══ Records for this task ══

-- ==== Sys2Proof/Certificates/Slice0/Obligations.lean ====
section
/-!
DEFINITION. What is claimed of CMAC-CORE, one definition per claim; the provers settle them. Each
docstring names the rules of spec/ it formalises. A statement about a free value (`Config.…`) holds
whatever the value is.
-/

open Sys2Proof Sys2Proof.Machine

/-! ### The command word (spec/30_encoding.md) -/

/-- Words of the spec's decoding table decode as it says (95_test_vectors.md, VE1 to VE18). -/
def Obligations.SampleWordsDecode : Prop :=
  decode 0x01000010#32 = .ok (.prepare 16) ∧ decode 0x0100000A#32 = .ok (.prepare 10) ∧
  decode 0x010000FF#32 = .ok (.prepare 255) ∧ decode 0x02010000#32 = .ok (.mac 1) ∧
  decode 0x02FF0000#32 = .ok (.mac 255) ∧ decode 0x01000110#32 = .error .reservedField ∧
  decode 0x02008000#32 = .error .reservedField ∧ decode 0x03000000#32 = .error .reservedOpcode ∧
  decode 0x81000010#32 = .error .reservedOpcode

/-- Decoding the word of a well-formed instruction gives the instruction, for every operand (R121,
R126). -/
def Obligations.DecodeEncodeRoundTrip : Prop :=
  ∀ i : Instr, i.wellFormed = true → decode (encode i) = .ok i

/-- A word that decodes is the word of the well-formed instruction it decodes to: no two words are one
command (R121, R128). -/
def Obligations.EncodeDecodeRoundTrip : Prop :=
  ∀ (w : Word) (i : Instr), decode w = .ok i → i.wellFormed = true ∧ encode i = w

/-- R127 and R128: a `CMD` write of a reserved opcode, or of a known opcode with a reserved bit set,
sets `REJ` to `BAD_ENCODING` and changes nothing else; every other word decodes to its command. -/
def Obligations.ReservedWordsRejected : Prop :=
  ∀ (w : Word) (s : State),
    (w.extractLsb' 24 8 ≠ 0x01#8 → w.extractLsb' 24 8 ≠ 0x02#8 →
      command w s = .next { s with rej := .badEncoding }) ∧
    (w.extractLsb' 24 8 = 0x01#8 → w.extractLsb' 8 16 ≠ 0#16 →
      command w s = .next { s with rej := .badEncoding }) ∧
    (w.extractLsb' 24 8 = 0x02#8 → w.extractLsb' 0 16 ≠ 0#16 →
      command w s = .next { s with rej := .badEncoding }) ∧
    (w.extractLsb' 24 8 = 0x01#8 → w.extractLsb' 8 16 = 0#16 →
      decode w = .ok (.prepare (w.extractLsb' 0 8).toNat)) ∧
    (w.extractLsb' 24 8 = 0x02#8 → w.extractLsb' 0 16 = 0#16 →
      decode w = .ok (.mac (w.extractLsb' 16 8).toNat))

/-! ### Block algebra (spec/40_block_algebra.md) -/

/-- R150: `XORINTO` byte by byte, its laws and the rule's example. -/
def Obligations.XorIntoIsBytewise : Prop :=
  (∀ d s u : Block,
    (∀ i, i < 16 → blockByte (xorInto d s) i = blockByte d i ^^^ blockByte s i) ∧
    xorInto d s = d ^^^ s ∧
    xorInto d zeroBlock = d ∧ xorInto d d = zeroBlock ∧ xorInto (xorInto d s) s = d ∧
    xorInto d s = xorInto s d ∧ xorInto (xorInto d s) u = xorInto d (xorInto s u)) ∧
  xorInto 0x6bc1bee22e409f96e93d7e117393172a#128 0xfbeed618357133667c85e08f7236a8de#128 =
    0x902f68fa1b31acf095b89e9e01a5bff4#128

/-- R153: `DOUBLE` byte by byte. -/
def Obligations.DoubleByteByByte : Prop :=
  ∀ b : Block,
    (∀ i, i < 15 →
      blockByte (double b) i = (blockByte b i <<< 1) ||| (blockByte b (i + 1) >>> 7)) ∧
    blockByte (double b) 15 =
      (blockByte b 15 <<< 1) ^^^ (0x87#8 &&& (if blockByte b 0 >>> 7 = 1#8 then 0xFF#8 else 0x00#8))

/-- R154: `DOUBLE` is multiplication by `x` in GF(2^128) with reduction polynomial
`x^128 + x^7 + x^2 + x + 1`. -/
def Obligations.DoubleMultipliesByX : Prop :=
  ∀ b : Block, blockPoly (double b) = (Polynomial.X * blockPoly b) %ₘ reductionPoly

═══

» What this task involves:
Return all of the data exactly as it reads.

» Answer section:
-- ==== Sys2Proof/Certificates/Slice0/Obligations.lean ====
section
/-!
DEFINITION. What is claimed of CMAC-CORE, one definition per claim; the provers settle them. Each
docstring names the rules of spec/ it formalises. A statement about a free value (`Config.…`) holds
whatever the value is.
-/

open Sys2Proof Sys2Proof.Machine

/-! ### The command word (spec/30_encoding.md) -/

/-- Words of the spec's decoding table decode as it says (95_test_vectors.md, VE1 to VE18). -/
def Obligations.SampleWordsDecode : Prop :=
  decode 0x01000010#32 = .ok (.prepare 16) ∧ decode 0x0100000A#32 = .ok (.prepare 10) ∧
  decode 0x010000FF#32 = .ok (.prepare 255) ∧ decode 0x02010000#32 = .ok (.mac 1) ∧
  decode 0x02FF0000#32 = .ok (.mac 255) ∧ decode 0x01000110#32 = .error .reservedField ∧
  decode 0x02008000#32 = .error .reservedField ∧ decode 0x03000000#32 = .error .reservedOpcode ∧
  decode 0x81000010#32 = .error .reservedOpcode

/-- Decoding the word of a well-formed instruction gives the instruction, for every operand (R121,
R126). -/
def Obligations.DecodeEncodeRoundTrip : Prop :=
  ∀ i : Instr, i.wellFormed = true → decode (encode i) = .ok i

/-- A word that decodes is the word of the well-formed instruction it decodes to: no two words are one
command (R121, R128). -/
def Obligations.EncodeDecodeRoundTrip : Prop :=
  ∀ (w : Word) (i : Instr), decode w = .ok i → i.wellFormed = true ∧ encode i = w

/-- R127 and R128: a `CMD` write of a reserved opcode, or of a known opcode with a reserved bit set,
sets `REJ` to `BAD_ENCODING` and changes nothing else; every other word decodes to its command. -/
def Obligations.ReservedWordsRejected : Prop :=
  ∀ (w : Word) (s : State),
    (w.extractLsb' 24 8 ≠ 0x01#8 → w.extractLsb' 24 8 ≠ 0x02#8 →
      command w s = .next { s with rej := .badEncoding }) ∧
    (w.extractLsb' 24 8 = 0x01#8 → w.extractLsb' 8 16 ≠ 0#16 →
      command w s = .next { s with rej := .badEncoding }) ∧
    (w.extractLsb' 24 8 = 0x02#8 → w.extractLsb' 0 16 ≠ 0#16 →
      command w s = .next { s with rej := .badEncoding }) ∧
    (w.extractLsb' 24 8 = 0x01#8 → w.extractLsb' 8 16 = 0#16 →
      decode w = .ok (.prepare (w.extractLsb' 0 8).toNat)) ∧
    (w.extractLsb' 24 8 = 0x02#8 → w.extractLsb' 0 16 = 0#16 →
      decode w = .ok (.mac (w.extractLsb' 16 8).toNat))

/-! ### Block algebra (spec/40_block_algebra.md) -/

/-- R150: `XORINTO` byte by byte, its laws and the rule's example. -/
def Obligations.XorIntoIsBytewise : Prop :=
  (∀ d s u : Block,
    (∀ i, i < 16 → blockByte (xorInto d s) i = blockByte d i ^^^ blockByte s i) ∧
    xorInto d s = d ^^^ s ∧
    xorInto d zeroBlock = d ∧ xorInto d d = zeroBlock ∧ xorInto (xorInto d s) s = d ∧
    xorInto d s = xorInto s d ∧ xorInto (xorInto d s) u = xorInto d (xorInto s u)) ∧
  xorInto 0x6bc1bee22e409f96e93d7e117393172a#128 0xfbeed618357133667c85e08f7236a8de#128 =
    0x902f68fa1b31acf095b89e9e01a5bff4#128

/-- R153: `DOUBLE` byte by byte. -/
def Obligations.DoubleByteByByte : Prop :=
  ∀ b : Block,
    (∀ i, i < 15 →
      blockByte (double b) i = (blockByte b i <<< 1) ||| (blockByte b (i + 1) >>> 7)) ∧
    blockByte (double b) 15 =
      (blockByte b 15 <<< 1) ^^^ (0x87#8 &&& (if blockByte b 0 >>> 7 = 1#8 then 0xFF#8 else 0x00#8))

/-- R154: `DOUBLE` is multiplication by `x` in GF(2^128) with reduction polynomial
`x^128 + x^7 + x^2 + x + 1`. -/
def Obligations.DoubleMultipliesByX : Prop :=
  ∀ b : Block, blockPoly (double b) = (Polynomial.X * blockPoly b) %ₘ reductionPoly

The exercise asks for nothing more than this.